- Conference: Pacific-10 Conference
- Record: 6–6 (4–4 Pac-10)
- Head coach: Keith Gilbertson (1st season);
- Offensive coordinator: John Pettas (1st season)
- Offensive scheme: Spread
- Defensive coordinator: Tim Hundley (5th season)
- Co-defensive coordinator: Phil Snow (1st season)
- Base defense: Multiple
- MVPs: Reggie Williams (offense); Charles Frederick (offense); Derrick Johnson (defense);
- Captains: Greg Carothers; Cody Pickett; Tank Johnson;
- Home stadium: Husky Stadium

= 2003 Washington Huskies football team =

American college football season

The 2003 Washington Huskies football team was an American football team that represented the University of Washington during the 2003 NCAA Division I-A football season.
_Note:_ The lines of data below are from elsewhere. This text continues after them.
theorem exists_of_reports {o : Host.Outcome State Fault Refusal} {st : Status} (h : reports o st = true) :
    ∃ t, o = .next t ∧ t.status = st := by
  obtain ⟨t, ht, hs⟩ := exists_of_ends h
  exact ⟨t, ht, by simpa using hs⟩

theorem accepts_of {i : Instr} {s : State} (h : refusal? i s = none) : s.accepts i := refusal?_eq_none.1 h

/-! ### Decoding: command bytes written out from the field layout RSV, S, OP (R70) -/

theorem test_decode_encaddr : decode 0b00000_0_01#8 = .ok .encaddr := by decide
theorem test_decode_pack7 : decode 0b00000_0_10#8 = .ok .pack7 := by decide
theorem test_decode_asmpdu_without_smsc : decode 0b00000_0_11#8 = .ok (.asmpdu false) := by decide
theorem test_decode_asmpdu_with_smsc : decode 0b00000_1_11#8 = .ok (.asmpdu true) := by decide
/-- L2-E5, L2-E8. -/
theorem test_decode_op_zero : decode 0x00 = .error .opZero ∧ decode 0x04 = .error .opZero := by decide
/-- L2-E6, L2-E7. -/
theorem test_decode_smsc_bit : decode 0x05 = .error .smscBit ∧ decode 0x06 = .error .smscBit := by decide
/-- L2-E9, L2-E10. -/
theorem test_decode_rsv : decode 0x0B = .error .rsvBits ∧ decode 0x83 = .error .rsvBits := by decide
theorem test_table_words : decodeTableWord 8 1 = some .encaddr ∧ decodeTableWord 8 2 = some .pack7 ∧
    decodeTableWord 8 3 = some (.asmpdu false) ∧ decodeTableWord 8 7 = some (.asmpdu true) := by decide

/-! ### WellFormed: an ill-formed term for each check -/

theorem test_wf_refuses_op_zero : CmdFields.wf { op := 0b00, smsc := false, rsv := 0 } = false := by decide
theorem test_wf_refuses_smsc_on_pack7 : CmdFields.wf { op := 0b10, smsc := true, rsv := 0 } = false := by decide
theorem test_wf_refuses_rsv : CmdFields.wf { op := 0b11, smsc := true, rsv := 0b00001 } = false := by decide
theorem test_memory_wf_refuses_order : ¬ Memory.wf [(5, 1), (4, 1)] := by decide
theorem test_memory_wf_refuses_unlisted : ¬ Memory.wf [(5, 0x00)] := by decide
theorem test_params_wf_refuses_digits : ¬ Params.wf { maxDigits := 256, capW := 8 } := by decide
theorem test_params_wf_refuses_width : ¬ Params.wf { maxDigits := 20, capW := 7 } := by decide

/-! ### Vectors of 95_test_vectors.md -/

/-- L1-2: ENCADDR cap=2, d="123". -/
theorem test_encaddr_odd : gives (exec .encaddr (demo 2 [] [0x31, 0x32, 0x33] [])) [0x21, 0xF3] = true := by decide
/-- L2-A11: ENCADDR cap=1, d=[0xB1]: bit 7 of a digit is not masked. -/
theorem test_encaddr_bit_seven : reports (exec .encaddr (demo 1 [] [0xB1] [])) .formatError = true := by decide
/-- L2-P6: PACK7 cap=8, t="ABCDEFGHI": the skip, then a leftover at P = 1. -/
theorem test_pack7_skip :
    gives (exec .pack7 (demo 8 [] [] [0x41, 0x42, 0x43, 0x44, 0x45, 0x46, 0x47, 0x48, 0x49]))
      [0x41, 0xE1, 0x90, 0x58, 0x34, 0x1E, 0x91, 0x49] = true := by decide +kernel
/-- L2-P9: PACK7 cap=2, t=[0xC1, 0xC2]: bit 7 of a character is masked. -/
theorem test_pack7_bit_seven : gives (exec .pack7 (demo 2 [] [] [0xC1, 0xC2])) [0x41, 0x21] = true := by decide
/-- L2-M5: ASMPDU cap=23, s="123", d="4567", t="hellohello". -/
theorem test_asmpdu_smsc :
    gives (exec (.asmpdu true) (demo 23 [0x31, 0x32, 0x33] [0x34, 0x35, 0x36, 0x37]
      [0x68, 0x65, 0x6C, 0x6C, 0x6F, 0x68, 0x65, 0x6C, 0x6C, 0x6F]))
      [0x03, 0x91, 0x21, 0xF3, 0x11, 0x00, 0x04, 0x91, 0x54, 0x76, 0x00, 0x00, 0xB0, 0x0A, 0xE8, 0x32, 0x9B, 0xFD, 0x46, 0x97,
        0xD9, 0xEC, 0x37] = true := by decide +kernel
/-- L2-M8: ASMPDU cap=200, d="12a4", 161 characters: stage 3 raises before stage 6. -/
theorem test_asmpdu_stage_order :
    reports (exec (.asmpdu false) (sized (demo 200 [] [0x31, 0x32, 0x61, 0x34] []) 0 4 161)) .formatError = true := by
  decide
/-- L2-A6: a digit string of MAX_DIGITS + 1 is refused. -/
theorem test_refused_long_digits :
    refuses (exec .encaddr (sized (demo 11 [] [] []) 0 21 0)) .digitStringTooLong = true := by decide
/-- R201, L3-2: a reset while RUNNING ends in IDLE with the reset configuration. -/
theorem test_reset_while_running :
    ends (step { demo 2 [] [0x31] [] with mode := .running .encaddr, cfg := { CfgRegs.reset with toa := 0x81 }, requests := [.reset] })
      (fun t => t.mode == .idle && t.cfg.toa == 0x91) = true := by decide
/-- The first command after reset runs: its operands are all empty. -/
theorem test_first_step : gives (step (State.reset.withFetchWord 8 2)) [] = true := by decide

/-- R187: another agent's read of the last byte of TXT, and of the byte after it, while PACK7 runs. -/
theorem test_foreign_read :
    refuses (step { demo 8 [] [] [0x41] with mode := .running .pack7, requests := [.memRead 300] }) .foreignAccess = true ∧
    ends (step { demo 8 [] [] [0x41] with mode := .running .pack7, requests := [.memRead 301] }) (fun _ => true) = true := by decide

/-- R75: the line of L1-6, with its comment. -/
theorem test_readLine :
    readLine "ASMPDU cap=13, d=\"1234\", t=[0x41, 66] ; CMD 0x03".toList =
      some (.asmpdu 13 none [0x31, 0x32, 0x33, 0x34] [0x41, 0x42]) := by decide +kernel
/-- R75: the configuration write of L2-M15. -/
theorem test_readLine_cfg : readLine "CFG_TOA := 0x81".toList = some (.cfg .toa 0x81) := by decide +kernel

/-! ### States that meet the hypotheses of the statements -/

theorem witness_ReservedCommandsAreRefused :
    ∃ (s : State) (b : Byte) (rest : List Request), b ≠ 0x01 ∧ b ≠ 0x02 ∧ b ≠ 0x03 ∧ b ≠ 0x07 ∧
      s.requests = .issue b :: rest :=
  ⟨State.reset.setRequests [.issue 0x05], 0x05, [], by decide⟩

theorem witness_ReservedCommandsAreRefused_noWait :
    ∃ (s : State) (b : Byte) (rest : List Request), b ≠ 0x01 ∧ b ≠ 0x02 ∧ b ≠ 0x03 ∧ b ≠ 0x07 ∧
      s.requests = .issueNoWait b :: rest :=
  ⟨State.reset.setRequests [.issueNoWait 0x08], 0x08, [], by decide⟩

theorem witness_StepRunsTheDecodedCommand :
    ∃ (s : State) (b : Byte) (i : Instr) (rest : List Request), s.requests = .issue b :: rest ∧ decode b = .ok i :=
  ⟨State.reset.setRequests [.issue 0x07], 0x07, .asmpdu true, [], by decide⟩

theorem witness_StepRunsTheDecodedCommand_word : decodeTableWord 8 1 = some .encaddr := by decide

theorem witness_IdleBlockWaits : State.reset.mode = .idle ∧ State.reset.requests = [] := by decide

theorem witness_IdleBlockWaits_tick :
    (State.reset.setRequests [.tick]).mode = .idle ∧ (State.reset.setRequests [.tick]).requests = [.tick] := by decide

/-- RUNNING(PACK7) inside the main pass after six bytes: P = 7, I = 6, O = 6; TXT is nine bytes. -/
def inPass : State :=
  { demo 8 [] [] [0x41, 0x42, 0x43, 0x44, 0x45, 0x46, 0x47, 0x48, 0x49] with
    mode := .running .pack7
    iface := { cmd := 0x02, ns := 0, nd := 0, nt := 9, cap := 8 }
    tr := { State.reset.tr with p := 7, i := 6, o := 6, unit := .septetPack } }

/-- RUNNING(ASMPDU), S = 0, at the start of stage 1. -/
def inStageOne : State :=
  { demo 13 [] [0x31, 0x32, 0x33, 0x34] [0x41, 0x42] with
    mode := .running (.asmpdu false)
    iface := { cmd := 0x03, ns := 0, nd := 4, nt := 2, cap := 13 } }

theorem inPass_inv : inPass.Inv :=
  ⟨by decide, by decide, by unfold State.FieldsFit; decide, by decide, by unfold State.DigitsFit; trivial,
    outOverlaps_eq_false.1 (by decide), by show inPass.InSeptets 0; unfold State.InSeptets; decide⟩

theorem inStageOne_inv : inStageOne.Inv :=
  ⟨by decide, by decide, by unfold State.FieldsFit; decide, by decide, by unfold State.DigitsFit; decide,
    outOverlaps_eq_false.1 (by decide),
    (by decide : inStageOne.tr.w = inStageOne.iface.stageStart false inStageOne.tr.stage ∧ inStageOne.tr.w ≤ inStageOne.iface.cap)⟩

theorem witness_BlockResetLeaves :
    ∃ (s : State) (rest : List Request), s.requests = .reset :: rest ∧ s.mode ≠ .idle :=
  ⟨inPass.setRequests [.reset], [], by decide⟩

theorem witness_BlockResetLeaves_idle :
    ∃ (s : State) (rest : List Request), s.requests = .reset :: rest ∧ s.mode = .idle :=
  ⟨State.reset.setRequests [.reset], [], by decide⟩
In its first season under head coach Keith Gilbertson, the team compiled a 6–6 record, finished in a three-way tie for fifth place in the Pacific-10 Conference at 4–4, and was outscored by opponents 316 to 312.

==Schedule==

| Date | Time | Opponent | Rank | Site | TV | Result | Attendance | Source |
| August 30 | 12:30 p.m. | at No. 2 Ohio State* | No. 17 | Ohio Stadium; Columbus, OH (College GameDay); | ABC | L 9–28 | 105,078 |  |
| September 6 | 1:00 p.m. | Indiana* | No. 22 | Husky Stadium; Seattle, WA; | FSN | W 38–13 | 71,125 |  |
| September 20 | 1:00 p.m. | Idaho* | No. 21 | Husky Stadium; Seattle, WA; | FSN | W 45–14 | 71,178 |  |
| September 27 | 12:30 p.m. | Stanford | No. 18 | Husky Stadium; Seattle, WA; | FSN | W 28–17 | 71,875 |  |
| October 4 | 3:30 p.m. | at UCLA | No. 18 | Rose Bowl; Pasadena, CA; | FSN | L 16–46 | 68,319 |  |
| October 11 | 12:30 p.m. | Nevada* |  | Husky Stadium; Seattle, WA; | FSN | L 17–28 | 70,149 |  |
| October 18 | 7:00 p.m. | at No. 22 Oregon State |  | Reser Stadium; Corvallis, OR; | TBS | W 38–17 | 37,034 |  |
| October 25 | 12:30 p.m. | No. 5 USC |  | Husky Stadium; Seattle, WA; | ABC | L 23–43 | 72,015 |  |
| November 1 | 7:00 p.m. | Oregon |  | Husky Stadium; Seattle, WA (rivalry); | TBS | W 42–10 | 72,450 |  |
| November 8 | 3:00 p.m. | at Arizona |  | Arizona Stadium; Tucson, AZ; | FSN | L 22–27 | 48,319 |  |
| November 15 | 12:30 p.m. | at California |  | California Memorial Stadium; Berkeley, CA; | FSN | L 7–54 | 38,576 |  |
| November 22 | 3:30 p.m. | No. 8 Washington State |  | Husky Stadium; Seattle, WA (Apple Cup); | FSN | W 27–19 | 74,549 |  |
*Non-conference game; Rankings from AP Poll released prior to the game; All times are in Pacific time;

==NFL draft==
Four Huskies were selected in the 2004 NFL draft, which lasted seven rounds (255 selections).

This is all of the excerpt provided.